Nearly a lifetime of Richard Pankratz’ work will be on display for the community to admire during an upcoming art exhibit at the Tri-Lakes Center for the Arts.

The Richard Pankratz 70th Birthday Retrospective Show will take place Sept. 3-28 in the main gallery. Pankratz is well known in the community and over the years has created sculptures, furniture, fountains and vessels and has given back to the community in which he calls home by organizing the very first Empty Bowl Dinner in Monument along with his wife Linda and local potter Anne Shimek. Pankratz has generously made many of the ceramic bowls for the dinner over the years.

“I consider the show retrospective because it’s about where I started up to this point,” Pankratz said.

“A lot of pieces will fill the main gallery. Over 50 years of artwork and 70 years of life,” added Linda Pankratz.

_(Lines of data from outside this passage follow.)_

/-- Every instruction that is a frame ends as a frame. -/
theorem dispatchFrame_ends {i : Instr} {s t : State} (h : dispatchFrame i s = .next t) : FrameEnd s t := by
  cases i <;> simp only [dispatchFrame] at h
  case rdCoilsReq id a q =>
    refine .of_serve h fun rsp s' hd hr => ?_
    have hq := quantityOk_coils (.inl rfl) (fieldDefect_none.1 hd).1
    unfold State.readCoils at hr
    split at hr
    · cases hr
    · rename_i bits hb
      cases hr
      have := State.loadCoils_length hb
      exact ⟨_, rfl, s.imageOnly_refl, by simp [encodeBody]; omega, fun _ => by simp [encodeBody, this]; omega,
        .inl rfl, rfl⟩
  case rdDiscReq id a q =>
    refine .of_serve h fun rsp s' hd hr => ?_
    have hq := quantityOk_coils (.inr rfl) (fieldDefect_none.1 hd).1
    unfold State.readCoils at hr
    split at hr
    · cases hr
    · rename_i bits hb
      cases hr
      have := State.loadCoils_length hb
      exact ⟨_, rfl, s.imageOnly_refl, by simp [encodeBody]; omega, fun _ => by simp [encodeBody, this]; omega,
        .inl rfl, rfl⟩
  case rdHoldReq id a q =>
    refine .of_serve h fun rsp s' hd hr => ?_
    have hq := quantityOk_words (.inl rfl) (fieldDefect_none.1 hd).1
    unfold State.readWords at hr
    split at hr
    · cases hr
    · rename_i bits hb
      cases hr
      have := State.loadWords_length hb
      exact ⟨_, rfl, s.imageOnly_refl, by simp [encodeBody]; omega, fun _ => by simp [encodeBody, this]; omega,
        .inl rfl, rfl⟩
  case rdInputReq id a q =>
    refine .of_serve h fun rsp s' hd hr => ?_
    have hq := quantityOk_words (.inr rfl) (fieldDefect_none.1 hd).1
    unfold State.readWords at hr
    split at hr
    · cases hr
    · rename_i bits hb
      cases hr
      have := State.loadWords_length hb
      exact ⟨_, rfl, s.imageOnly_refl, by simp [encodeBody]; omega, fun _ => by simp [encodeBody, this]; omega,
        .inl rfl, rfl⟩
  case wrCoilReq id a v =>
    refine .of_serve h fun rsp s' hd hr => ?_
    unfold State.writeCoil at hr
    split at hr
    · cases hr
    · rename_i u hu
      cases hr
      obtain ⟨m, rfl, hm⟩ := State.storeCoils_ok hu
      exact ⟨m, rfl, hm, by simp [encodeBody], fun h => by simp [encodeBody]; omega,
        .inr (by decide), rfl⟩
  case wrRegReq id a v =>
    refine .of_serve h fun rsp s' hd hr => ?_
    unfold State.writeReg at hr
    split at hr
    · cases hr
    · rename_i u hu
      cases hr
      obtain ⟨m, rfl, hm⟩ := State.storeWords_ok hu
      exact ⟨m, rfl, hm, by simp [encodeBody], fun h => by simp [encodeBody]; omega,
        .inr (by decide), rfl⟩
  case wrCoilsReq id a q d =>
    refine .of_serve h fun rsp s' hd hr => ?_
    unfold State.writeCoils at hr
    split at hr
    · cases hr
    · rename_i u hu
      cases hr
      obtain ⟨m, rfl, hm⟩ := State.storeCoils_ok hu
      exact ⟨m, rfl, hm, by simp [encodeBody], fun h => by simp [encodeBody]; omega,
        .inr (by decide), rfl⟩
  case wrRegsReq id a q d =>
    refine .of_serve h fun rsp s' hd hr => ?_
    unfold State.writeRegs at hr
    split at hr
    · cases hr
    · rename_i u hu
      cases hr
      obtain ⟨m, rfl, hm⟩ := State.storeWords_ok hu
      exact ⟨m, rfl, hm, by simp [encodeBody], fun h => by simp [encodeBody]; omega,
        .inr (by decide), rfl⟩
  case rdCoilsRsp id d =>
    refine .of_accept h fun _ hs => ?_
    obtain ⟨m, h, hm⟩ := State.storeBytes_ok hs; exact ⟨m, h, hm, .inr (by decide)⟩
  case rdDiscRsp id d =>
    refine .of_accept h fun _ hs => ?_
    obtain ⟨m, h, hm⟩ := State.storeBytes_ok hs; exact ⟨m, h, hm, .inr (by decide)⟩
  case rdHoldRsp id d =>
    refine .of_accept h fun _ hs => ?_
    obtain ⟨m, h, hm⟩ := State.storeWords_ok hs; exact ⟨m, h, hm, .inr (by decide)⟩
  case rdInputRsp id d =>
    refine .of_accept h fun _ hs => ?_
    obtain ⟨m, h, hm⟩ := State.storeWords_ok hs; exact ⟨m, h, hm, .inr (by decide)⟩
  case wrCoilRsp =>
    refine .of_accept h fun _ hs => ?_
    cases hs; exact ⟨_, rfl, s.imageOnly_refl, .inl rfl⟩
  case wrRegRsp =>
    refine .of_accept h fun _ hs => ?_
    cases hs; exact ⟨_, rfl, s.imageOnly_refl, .inl rfl⟩
  case wrCoilsRsp =>
    refine .of_accept h fun _ hs => ?_
    cases hs; exact ⟨_, rfl, s.imageOnly_refl, .inl rfl⟩
  case wrRegsRsp =>
    refine .of_accept h fun _ hs => ?_
    cases hs; exact ⟨_, rfl, s.imageOnly_refl, .inl rfl⟩
  case excRsp id fn code =>
    unfold execExcRsp at h
    split at h
    · rename_i hw; cases h; exact .failed hw.1 hw.2 _ _ (.inr (.inr rfl))
    · cases h
  all_goals cases h

/-- A request is served as the rules of the slave say, by a handler of its own. -/
theorem dispatchFrame_request {i : Instr} {id : Byte} {fc : Fc} {a f2 : Word} {bc : Nat}
    (h : i.requestFields = some (id, fc, a, f2, bc)) :
    ∃ handler, ∀ s, dispatchFrame i s = s.serve id fc a f2 bc handler ∧ exec i s = s.serve id fc a f2 bc handler := by
  cases i <;> simp only [Instr.requestFields, Option.some.injEq, Prod.mk.injEq, reduceCtorEq] at h
  all_goals
    obtain ⟨rfl, rfl, rfl, rfl, rfl⟩ := h
    exact ⟨_, fun s => ⟨rfl, rfl⟩⟩

/-- A frame that decodes as a request. -/
theorem decodeRequest_ok {f : List Byte} {i : Instr} :
    decodeRequest f = .ok i ↔ ∃ fc, verify f = true ∧ fcOf (byteAt f 1) = some fc ∧ wellFormedRequest fc f = true ∧
      requestFrom fc f (byteAt f 0) (wordAt f 2) (wordAt f 4) = .ok i := by
  unfold decodeRequest
  by_cases hv : verify f = true
  · have h4 := ((verify_iff f).1 hv).1
    rw [if_pos hv, memRead1_of_lt (by omega)]
    cases hfc : fcOf (byteAt f 1) with
    | none => simp [hfc]
    | some fc =>
      by_cases hw : wellFormedRequest fc f = true
      · simp [hfc, hw, hv, requestOf_eq hw]
      · simp [hfc, hw]
  · simp [hv]

/-- A frame taken as a request decodes to a request, with the fields the validator reads. -/
theorem decodeRequest_fields {f : List Byte} {i : Instr} (h : decodeRequest f = .ok i) :
    ∃ fc bc, verify f = true ∧ fcOf (byteAt f 1) = some fc ∧ wellFormedRequest fc f = true ∧
      i.requestFields = some (byteAt f 0, fc, wordAt f 2, wordAt f 4, bc) ∧ requestCount fc f = some bc := by
  obtain ⟨fc, hv, hfc, hw, hi⟩ := decodeRequest_ok.1 h
  obtain ⟨h8, hl⟩ := wellFormedRequest_length hw
  have hd : fc = .wrCoils ∨ fc = .wrRegs → (dataBytes f 7 (byteAt f 6)).length = (byteAt f 6).toNat := by
    intro hc
    have := hl hc
    simp [dataBytes]; omega
  have hm : memRead1 f 6 = some (byteAt f 6) := memRead1_of_lt (by omega)
  cases fc
  case wrCoils | wrRegs =>
    simp only [requestFrom, withRequestData_eq _ (show 6 < f.length by omega)] at hi
    cases hi
    exact ⟨_, _, hv, hfc, hw, rfl, by simp [requestCount, hm, hd]⟩
  all_goals cases hi; exact ⟨_, _, hv, hfc, hw, rfl, rfl⟩

/-! ### No frame is read past its end (R38) -/

theorem requestFrom_ok {fc : Fc} {f : List Byte} (h : 8 ≤ f.length) (id : Byte) (a w : Word) :
    ∃ i, requestFrom fc f id a w = .ok i := by
  cases fc
  case wrCoils | wrRegs => exact ⟨_, withRequestData_eq _ (by omega)⟩
  all_goals exact ⟨_, rfl⟩

theorem responseOf_ok {fc : Fc} {f : List Byte} (h : wellFormedResponse fc f = true) :
    ∃ i, responseOf fc f = .ok i := by
  obtain ⟨h5, -, h8⟩ := wellFormedResponse_length h
  simp only [responseOf, memRead1_of_lt (show 0 < f.length by omega)]
  cases fc
  case rdCoils | rdDisc | rdHold | rdInput => exact ⟨_, withResponseData_eq _ (by omega)⟩
  all_goals exact ⟨_, withTwoWords_eq _ (by have := h8 (by simp); omega)⟩

/-- The validator reads only bytes the frame has, and accepts only frames that decode as requests. -/
theorem validateRequest_cases (cap n : Nat) (f : List Byte) :
    (∃ v, validateRequest cap n f = .ok v ∧ v ≠ .ok ∧ (∀ e, v = .illegal e → e ≠ .executionFailure ∧ 1 < f.length)) ∨
    (validateRequest cap n f = .ok .ok ∧ ∃ i, decodeFrame .request f = .ok i) := by
  unfold validateRequest
  by_cases hv : verify f = true
  · have h4 := ((verify_iff f).1 hv).1
    rw [if_pos hv, memRead1_of_lt (by omega)]
    cases hfc : fcOf (byteAt f 1) with
    | none =>
      refine .inl ⟨.illegal .illegalFunction, by simp only [hfc], by decide, fun e he => ?_⟩
      cases he; exact ⟨by decide, by omega⟩
    | some fc =>
      by_cases hw : wellFormedRequest fc f = true
      · obtain ⟨h8, hl⟩ := wellFormedRequest_length hw
        have hc : ∃ bc, requestCount fc f = some bc := by
          cases fc <;> simp [requestCount, memRead1_of_lt (show 6 < f.length by omega)]
        obtain ⟨bc, hc⟩ := hc
        simp only [hfc, hw, if_true, validateFields, memRead2_of_lt (show 2 + 1 < f.length by omega),
          memRead2_of_lt (show 4 + 1 < f.length by omega), hc]
        cases hd : fieldDefect cap n fc (wordAt f 2) (wordAt f 4) bc with
        | some e =>
          refine .inl ⟨_, rfl, by simp, fun e' he => ?_⟩
          cases he
          exact ⟨by rcases fieldDefect_kind hd with rfl | rfl <;> decide, by omega⟩
        | none =>
          obtain ⟨i, hi⟩ := requestFrom_ok (fc := fc) h8 (byteAt f 0) (wordAt f 2) (wordAt f 4)
          exact .inr ⟨rfl, i, decodeRequest_ok.2 ⟨fc, hv, hfc, hw, hi⟩⟩
      · exact .inl ⟨.noReply, by simp only [hfc, if_neg hw], by decide, fun e he => by cases he⟩
  · exact .inl ⟨_, if_neg hv, by decide, fun e he => by cases he⟩

/-- The same of an answer. -/
theorem validateAnswer_cases (f : List Byte) :
    validateAnswer f = .ok .noReply ∨ validateAnswer f = .ok .illegalFunction ∨
    ((validateAnswer f = .ok .ok ∨ ∃ c, validateAnswer f = .ok (.remoteException c)) ∧
      ∃ i, decodeFrame .response f = .ok i) := by
  unfold validateAnswer decodeFrame decodeResponse
  by_cases hv : verify f = true
  · have h4 := ((verify_iff f).1 hv).1
    simp only [if_pos hv, memRead1_of_lt (show 1 < f.length by omega)]
    by_cases hb : (byteAt f 1).getLsbD 7 = true
    · simp only [if_pos hb]
      by_cases hl : f.length = 5
      · refine .inr (.inr ⟨.inr ⟨byteAt f 2, ?_⟩, ?_⟩)
        · simp only [if_pos hl, validateException, memRead1_of_lt (show 2 < f.length by omega)]
        · simp only [if_pos hl, exceptionOf_eq hl]; exact ⟨_, rfl⟩
      · exact .inl (if_neg hl)
    · simp only [if_neg hb]
      cases hfc : fcOf (byteAt f 1) with
      | none => exact .inr (.inl rfl)
      | some fc =>
        by_cases hw : wellFormedResponse fc f = true
        · refine .inr (.inr ⟨.inl (by simp only [if_pos hw]), ?_⟩)
          simp only [if_pos hw]
          exact responseOf_ok hw
        · exact .inl (by simp only [if_neg hw])
  · exact .inl (if_neg hv)

theorem runFrame_of_ok {d : Dir} {f : List Byte} {i : Instr} (h : decodeFrame d f = .ok i) (s : State) :
    runFrame d f s = dispatchFrame i s := by
  simp only [runFrame, h]

/-- The verdict on a frame that decodes as a request is that on its fields (R193 to R197). -/
theorem validateRequest_of_decodes {cap n : Nat} {f : List Byte} {i : Instr} {id : Byte} {fc : Fc} {a w : Word}
    {bc : Nat} (hd : decodeRequest f = .ok i) (hf : i.requestFields = some (id, fc, a, w, bc)) :
    validateRequest cap n f = .ok (match fieldDefect cap n fc a w bc with | some e => .illegal e | none => .ok) ∧
      memRead1 f 0 = some id ∧ memRead1 f 1 = some (fcByte fc) := by
  obtain ⟨fc', bc', hv, hfc, hw, hf', hc⟩ := decodeRequest_fields hd
  obtain ⟨rfl, rfl, rfl, rfl, rfl⟩ : id = byteAt f 0 ∧ fc = fc' ∧ a = wordAt f 2 ∧ w = wordAt f 4 ∧ bc = bc' := by
    rw [hf'] at hf; simpa [eq_comm] using hf
  have h8 := (wellFormedRequest_length hw).1
  have h1 := memRead1_of_lt (show 1 < f.length by omega)
  refine ⟨?_, memRead1_of_lt (by omega), by rw [h1, fcByte_of_fcOf hfc]⟩
  simp only [validateRequest, hv, if_true, h1, hfc, hw, validateFields, hc,
    memRead2_of_lt (show 2 + 1 < f.length by omega), memRead2_of_lt (show 4 + 1 < f.length by omega)]
  cases fieldDefect cap n fc (wordAt f 2) (wordAt f 4) bc <;> rfl

/-- A slave that has received a request runs it (R252, R205). -/
theorem State.slaveFrame_runs {s : State} {i : Instr} (h0 : s.ownId ≠ 0) (hd : decodeRequest s.buf = .ok i) :
    s.slaveFrame = exec i s.consume := by
  obtain ⟨fc, bc, -, -, -, hf, -⟩ := decodeRequest_fields hd
  obtain ⟨handler, hh⟩ := dispatchFrame_request hf
  obtain ⟨hv, hid, hfc⟩ := validateRequest_of_decodes (cap := s.consume.cfg.frameCap) (n := s.consume.cap) hd hf
  have h0' : s.consume.ownId ≠ 0 := h0
  simp only [State.slaveFrame, withByte, hid, hfc, hv]
  by_cases he : byteAt s.buf 0 = s.consume.ownId
  · rw [if_neg (fun h => h he), (hh _).2, he]
    cases hx : fieldDefect s.consume.cfg.frameCap s.consume.cap fc (wordAt s.buf 2) (wordAt s.buf 4) bc with
    | none => simp only [runFrame_of_ok (d := .request) hd, (hh _).1, he]
    | some e => simp only [State.serve_defect h0' hx]
  · rw [if_pos he, (hh _).2]
    unfold State.serve
    rw [if_neg h0', if_pos he]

One of the pieces in the show will be the first bronze sculpture that Pankratz made in 1966.

Pankratz said when he was in fifth grade, he told people he would one day be an artist. He thought that being an artist meant he would be a painter, however. After high school, he attended the Kansas City Art Institute, where he was introduced to other mediums. He later transferred to Emporia Kansas State University.

It was there that he acquired a teaching degree and went on to teach art in Kansas and Colorado.

After 11 years, he decided to leave teaching and fulfill his dream of being an artist. He began selling ceramic pieces in the early 1970s. During the 1990s, Pankratz began phasing out of ceramics into sculptures made of casting bronze. One of his major transition pieces is called “The Explorers” and is displayed in his living room. The sculpture is made of ceramic and bronze.

“It is a pivotal piece,” Pankratz said. “In life you go through things day to day and don’t realize how far you’ve come. That’s the way it was with the transition from pottery to sculptures.”

Pankratz said the days of functional ceramics are gone. His primary focus now is bronze sculptures. His sculptures have been featured in galleries in Arizona, New Mexico, California and South Carolina. They have also been featured at “Sculptures in the Park” in Loveland, an internationally recognized and juried exhibition.

The Richard Pankratz 70th Birthday Retrospective Art Show is a celebration of his work as he has gone from clay to bronze. The show will also feature a few paintings he has done over the years as a hobby. About 25 percent of the pieces in the exhibit will come from the Pankratz’ private collection and the private collection of those who have bought his sculptures. What is not private collection will be available for purchase. Also in the exhibit will be paintings by Colorado artist Karen Scharer.